Quarantasette anni fa, il 20 luglio 1969, alle ore 22:56 EDT (ora italiana 4:56 del 21 luglio) l’astronauta americano Neil Armstrong fu il primo uomo a mettere piede sul suolo lunare. La missione Apollo 11, iniziata il 16 luglio, dal Centro spaziale Kennedy della NASA in Florida, aveva a bordo tre astronauti: il Comandante della missione Neil A. Armstrong, il pilota del modulo di comando Michael Collins e il pilota del modulo lunare Edwin E. Aldrin Jr. che fu anche il secondo uomo a mettere piede sulla Luna.

Nel 2009, in occasione del quarantesimo anniversario dell’impresa, Paolo Attivissimo ha dato il via al progetto Moonscape, un documentario gratuito e liberamente condivisibile dedicato al primo sbarco sulla Luna, che permette di vivere l’allunaggio e l’escursione lunare attraverso gli occhi degli astronauti.
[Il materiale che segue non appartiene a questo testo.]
/-- R141: the multifunction predicate of the held header. -/
def Obligations.MultifunctionReadsTheHeldHeader : Prop :=
  ∀ h : Header, multifunction h = true ↔ h.vendor ≠ 0xFFFF ∧ h.headerType.getLsbD 7 = true

/-- R142: every case of `advance`. -/
def Obligations.AdvanceTakesOneStep : Prop :=
  ∀ (mf : Bool) (p : Position),
    let q := advance mf p
    (256 ≤ p.bus.toNat → q = ⟨0, 0, 0⟩) ∧
      (p.bus.toNat < 256 → mf = true → p.fn.toNat < 7 →
        q.bus = p.bus ∧ q.dev = p.dev ∧ q.fn.toNat = p.fn.toNat + 1) ∧
      (p.bus.toNat < 256 → (mf = false ∨ p.fn = 7) → p.dev.toNat < 31 →
        q.bus = p.bus ∧ q.dev.toNat = p.dev.toNat + 1 ∧ q.fn = 0) ∧
      (p.bus.toNat < 256 → (mf = false ∨ p.fn = 7) → p.dev = 31 →
        q.bus.toNat = p.bus.toNat + 1 ∧ q.dev = 0 ∧ q.fn = 0)

/-- R145 and R143: one round of ENUM_NEXT's loop. After the advance the command reports exhaustion at the sentinel,
with no I/O; or it makes the six transactions of the probe, and yields a present function; or it goes round again from
the state that the absent probe leaves. -/
def Obligations.EnumNextFollowsItsLoop : Prop :=
  (∀ c : Command, c.op = 0x7 → c.decode = .ok .enumNext) ∧
    ∀ s : State, Fresh s →
      let p := advance (multifunction s.hdr) s.pos
      (atSentinel p = true →
        exec .enumNext s =
          .next { s with
            pos := p, hdr := { s.hdr with vendor := 0xFFFF }, rsp := ⟨0, false, false⟩, ctrl := .resp }) ∧
        ∀ (x0 d0 x2 d2 x3 d3 : Dword) (due : Nat) (rest : List Pins),
          atSentinel p = false → served 6 s.lateDue s.inputs = some ([x0, d0, x2, d2, x3, d3], due, rest) →
            (present (headerOf d0 d2 d3) = true →
              ∃ t, exec .enumNext s = .next t ∧ Answered s t ⟨0, true, false⟩ (probeTxns p d0 d2 d3) rest ∧
                t.pos = p ∧ t.hdr = headerOf d0 d2 d3) ∧
            (present (headerOf d0 d2 d3) = false →
              ∃ u, exec .enumNext s = exec .enumNext u ∧ Fresh u ∧ u.pos = p ∧ u.hdr = headerOf d0 d2 d3 ∧
                u.responder.history = s.responder.history ++ probeTxns p d0 d2 d3 ∧
                u.cmd = s.cmd ∧ u.rsp = s.rsp ∧ u.inputs = rest ∧ u.lateDue = due)

/-- R143: where the six header fields lie in the three dwords. -/
def Obligations.ProbeFieldsOfTheHeader : Prop :=
  ∀ d0 d2 d3 : Dword,
    let h := headerOf d0 d2 d3
    h.vendor.toNat = d0.toNat % 2 ^ 16 ∧ h.device.toNat = d0.toNat / 2 ^ 16 ∧
      h.progIf.toNat = d2.toNat / 2 ^ 8 % 2 ^ 8 ∧ h.subclass.toNat = d2.toNat / 2 ^ 16 % 2 ^ 8 ∧
      h.classCode.toNat = d2.toNat / 2 ^ 24 ∧ h.headerType.toNat = d3.toNat / 2 ^ 16 % 2 ^ 8

/-- The spec's own inference R149, with R236: ENUM_NEXT completes, from every position, when the edges serve as
many transactions as its bound; it then yielded a present function at a slot, or it reports exhaustion at (256,0,0)
with HDR_VENDOR = 0xFFFF. -/
def Obligations.EnumNextCompletes : Prop :=
  ∀ (s : State) (vs : List Dword) (due : Nat) (rest : List Pins),
    Fresh s → served Config.maxTransactions s.lateDue s.inputs = some (vs, due, rest) →
      ∃ t, exec .enumNext s = .next t ∧ t.ctrl = .resp ∧ t.cmd = s.cmd ∧
        (t.rsp = ⟨0, true, false⟩ ∧ present t.hdr = true ∧ t.pos.bus.toNat < 256 ∨
          t.rsp = ⟨0, false, false⟩ ∧ t.pos = ⟨256, 0, 0⟩ ∧ t.hdr.vendor = 0xFFFF)

/-- The spec's own inference R149: one ENUM_NEXT makes at most 8,192 probes, 49,152 transactions, whatever the
responder answers; it only adds to the history. -/
def Obligations.EnumNextMakesAtMost8192Probes : Prop :=
  ∀ s t : State, Fresh s → exec .enumNext s = .next t →
    ∃ new, t.responder.history = s.responder.history ++ new ∧ new.length ≤ 49152

/-- The spec's own inference R148, within one command: the values that ENUM_NEXT writes to the address port strictly
increase, so no slot is probed twice, whatever the responder answers. That they increase within a probe too rests on the
order of its three offsets, the spec's decision D9 (assumption 15). -/
def Obligations.EnumNextAddressesStrictlyIncrease : Prop :=
  ∀ s t : State, Fresh s → exec .enumNext s = .next t →
    ∃ new, t.responder.history = s.responder.history ++ new ∧ (addressesOf new).Pairwise (· < ·)

/-- The spec's own inference R148: every advance that does not start at the sentinel strictly increases the
position, whatever the flag. -/
def Obligations.AdvanceIncreasesThePosition : Prop :=
  ∀ (mf : Bool) (p : Position), p.bus.toNat < 256 → positionKey p < positionKey (advance mf p)

/-- The spec's own inference R147: an ENUM_NEXT at the end sentinel starts a new pass at (0,0,0), whatever the
header registers hold. -/
def Obligations.EnumNextAtTheSentinelStartsAPass : Prop :=
  ∀ s : State, Fresh s → 256 ≤ s.pos.bus.toNat → s.inputs = [] →
    ∃ t, exec .enumNext s = .next t ∧ t.ctrl = .busy ∧ t.pos = ⟨0, 0, 0⟩ ∧
      t.io = .offered (.write 0xCF8 0x80000000) ∧ t.hdr = s.hdr

/-- The spec's own inference R146: after exhaustion the position is (256,0,0) and HDR_VENDOR is 0xFFFF; the other header
registers are those of the command's last probe, its last six transactions, or where the command made no probe those
from before it. -/
def Obligations.ExhaustionLeavesTheInitPosition : Prop :=
  ∀ s t : State, Fresh s → exec .enumNext s = .next t → t.ctrl = .resp → t.rsp.found = false →
    t.pos = ⟨256, 0, 0⟩ ∧ t.hdr.vendor = 0xFFFF ∧
      (t.responder.history = s.responder.history ∧ t.hdr = { s.hdr with vendor := 0xFFFF } ∨
        ∃ earlier p d0 d2 d3,
          t.responder.history = s.responder.history ++ earlier ++ probeTxns p d0 d2 d3 ∧
            t.hdr = { headerOf d0 d2 d3 with vendor := 0xFFFF })

/-- R145 over a stable configuration space (the premise STABLE_CFG of R150): a completed ENUM_NEXT whose reads all
answer from `cfg` ends exactly where the pure loop over `cfg` ends, and RSP_FOUND says whether that is a present
function. -/
def Obligations.EnumNextRefinesThePureLoop : Prop :=
  ∀ (cfg : Dword → Dword) (s t : State) (new : List IoTxn),
    Fresh s → exec .enumNext s = .next t → t.ctrl = .resp →
      t.responder.history = s.responder.history ++ new → ReadsFrom cfg new →
        (t.pos, t.hdr) = enumPure cfg 8193 (s.pos, s.hdr) ∧
          t.rsp = ⟨0, present t.hdr && !atSentinel t.pos, false⟩

/-- The spec's own inference R150 (a), (b), (d): the slots of one pass over a stable configuration space. Function
0 of every device is probed; function f > 0 exactly when functions 0..f-1 are all present with bit 7 set; the pass
visits slots in ascending order and reaches the end sentinel after at most 65,536 probes. -/
def Obligations.PassProbesExactlyTheVisibleSlots : Prop :=
  ∀ (cfg : Dword → Dword) (h : Header),
    (∀ b d, Probed cfg h (slot b d 0)) ∧
      (∀ b d f, f ≠ 0 →
        (Probed cfg h (slot b d f) ↔ ∀ g, g < f → multifunction (headerAt cfg (slot b d g)) = true)) ∧
      (∃ n ≤ 65536, atSentinel (passAfter cfg h (n + 1)).1 = true ∧
        (∀ k < n, atSentinel (passAfter cfg h (k + 1)).1 = false) ∧
        ∀ j k, j < k → k < n →
          positionKey (passAfter cfg h (j + 1)).1 < positionKey (passAfter cfg h (k + 1)).1)

/-- The spec's own inference R151: the other commands and unassigned opcodes leave the enumerator and header
registers unchanged, however far they run, unless a reset comes first. -/
def Obligations.OtherCommandsKeepTheEnumerator : Prop :=
  (∀ (i : Instr) (s t : State), i ≠ .enumInit → i ≠ .enumNext → noReset s.inputs → exec i s = .next t →
      EnumKept s t) ∧
    ∀ s : State, EnumKept s (takeIllegalCommand s)

/-! ### Encoding and commands -/

/-- Decode and encode agree, for every command and every operand value (R83, R84, R86). -/
def Obligations.DecodeOfEncodeIsTheCommand : Prop :=
  ∀ i : Instr, decode (encode i) = .ok i

/-- R85, R86, R88: encoding what a word decodes to keeps the opcode and the fields the command reads, and writes every
ignored field as 0. -/
def Obligations.EncodeOfDecodeKeepsTheUsedFields : Prop :=
  ∀ (w : CommandWord) (i : Instr), decode w = .ok i →
    let c := Command.ofWord w
    let e := Command.ofWord (encode i)
    let usesNone := c.op = 6 ∨ c.op = 7
    let usesValue := c.op = 3 ∨ c.op = 9
    e.op = c.op ∧ (usesNone → e.bus = 0 ∧ e.dev = 0 ∧ e.fn = 0 ∧ e.arg = 0) ∧
      (¬ usesNone → e.bus = c.bus ∧ e.dev = c.dev ∧ e.fn = c.fn ∧ e.arg = c.arg) ∧
      (usesValue → e.wdata = c.wdata) ∧ (¬ usesValue → e.wdata = 0)

/-- R83: the places of the six fields in the command word, both ways. -/
def Obligations.CommandWordHoldsTheSixFields : Prop :=
  (∀ c : Command, Command.ofWord c.toWord = c) ∧ (∀ w : CommandWord, (Command.ofWord w).toWord = w) ∧
    ∀ c : Command, c.toWord.toNat =
      ((((c.op.toNat * 256 + c.bus.toNat) * 256 + c.dev.toNat) * 256 + c.fn.toNat) * 256 + c.arg.toNat) * 2 ^ 32
        + c.wdata.toNat

/-- A sanity check of the decoder on words written out from R83 and R84 (spec/95_test_vectors.md). -/
def Obligations.WrittenOutWordsDecode : Prop :=
  decode 0x10102031000000000 = .ok (.encodeAddr 1 2 3 0x10) ∧
    decode 0x200200804DEADBEEF = .ok (.rdDword 0 0x20 8 4) ∧
    decode 0x30003001012345678 = .ok (.wrDword 0 3 0 0x10 0x12345678) ∧
    decode 0x40000000600000000 = .ok (.rdWord 0 0 0 6) ∧
    decode 0x5000100FF00000000 = .ok (.rdByte 0 1 0 0xFF) ∧
    decode 0x6123456789ABCDEF0 = .ok .enumInit ∧
    decode 0x70000000000000000 = .ok .enumNext ∧
    decode 0x80000003B00000000 = .ok (.rdBar 0 0 0 59) ∧
    decode 0x902230A01E0000000 = .ok (.wrBar 2 0x23 0x0A 1 0xE0000000) ∧
    decode 0x00000000000000000 = .error (.unassignedOpcode 0) ∧
    decode 0xA0102030405060708 = .error (.unassignedOpcode 0xA) ∧
    decode 0xFFFFFFFFFFFFFFFFF = .error (.unassignedOpcode 0xF)

/-- R202 (and R85): the opcodes 0x0 and 0xA..0xF, and no others, are unassigned; such a command is accepted, changes
the response registers only, makes no transaction and responds (0, 0, 1). The next assigned command writes
RSP_ERR = 0. That the step which accepts the command also answers it, and that an IDLE block accepts at the first edge
after a reset too, are the model's choices (assumptions 1 and 21). -/
def Obligations.UnassignedOpcodeRespondsIllegal : Prop :=
  (∀ c : Command, (∃ e, c.decode = .error e) ↔ c.op = 0 ∨ 0xA ≤ c.op.toNat) ∧
    (∀ (s : State) (p : Pins) (ps : List Pins),
      s.ctrl = .idle → s.inputs = p :: ps → p.rst = false → p.cmdValid = true →
        (s.cmdOffer = .nothing ∨ s.cmdOffer = .waiting p.cmd) → (p.cmd.op = 0 ∨ 0xA ≤ p.cmd.op.toNat) →
          ∃ t, step s = .next t ∧ t.ctrl = .resp ∧ t.rsp = ⟨0, false, true⟩ ∧ t.io = .quiet ∧
            t.responder = s.responder ∧ EnumKept s t ∧ t.inputs = ps) ∧
    ∀ (i : Instr) (s t : State), exec i s = .next t → t.ctrl = .resp → t.rsp.err = false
Negli anni, volontari e appassionati, coordinati da Attivissimo, hanno raccolto immagini fotografiche e filmati autentici della missione lunare, spesso inediti o poco conosciuti, in forma restaurata e riscandita partendo dagli originali alla massima qualità disponibile. Esclusivamente materiale presente negli archivi online della NASA e (a pagamento) presso società specializzate in restauro e riacquisizione d’immagini, come Footagevault.com.

Le fotografie che furono scattate in sequenza sono state riunite per formare delle panoramiche; le riprese televisive e quelle a colori su pellicola sono presentate sincronizzandole con le registrazioni delle comunicazioni radio (sottotitolate anche in italiano) e con le fotografie, dandoci la possibilità di cogliere dettagli rari e insoliti dello storico evento da angolazioni multiple e con una nitidezza senza precedenti grazie all’uso delle migliori scansioni e digitalizzazioni disponibili del materiale originale.

Godiamoci quindi, a 47 anni di distanza, i momenti salienti di quella storica giornata (e per noi italiani lunga notte a cavallo tra il 20 e il 21 luglio), con le immagini ad alta risoluzione e… a colori!

Dopo quattro giorni di viaggio, i tre astronauti entrano in orbita attorno alla Luna. Armstrong e Aldrin salgono sul LEM “Eagle” (Lunar Excursion Module – Modulo Lunare) e si sganciano dal modulo di servizio Columbia, dove rimane Collins per assicurare il rientro a Terra della navetta. Alle 22:17 ora italiana del 20 luglio il LEM atterra nel Mare della Tranquillità…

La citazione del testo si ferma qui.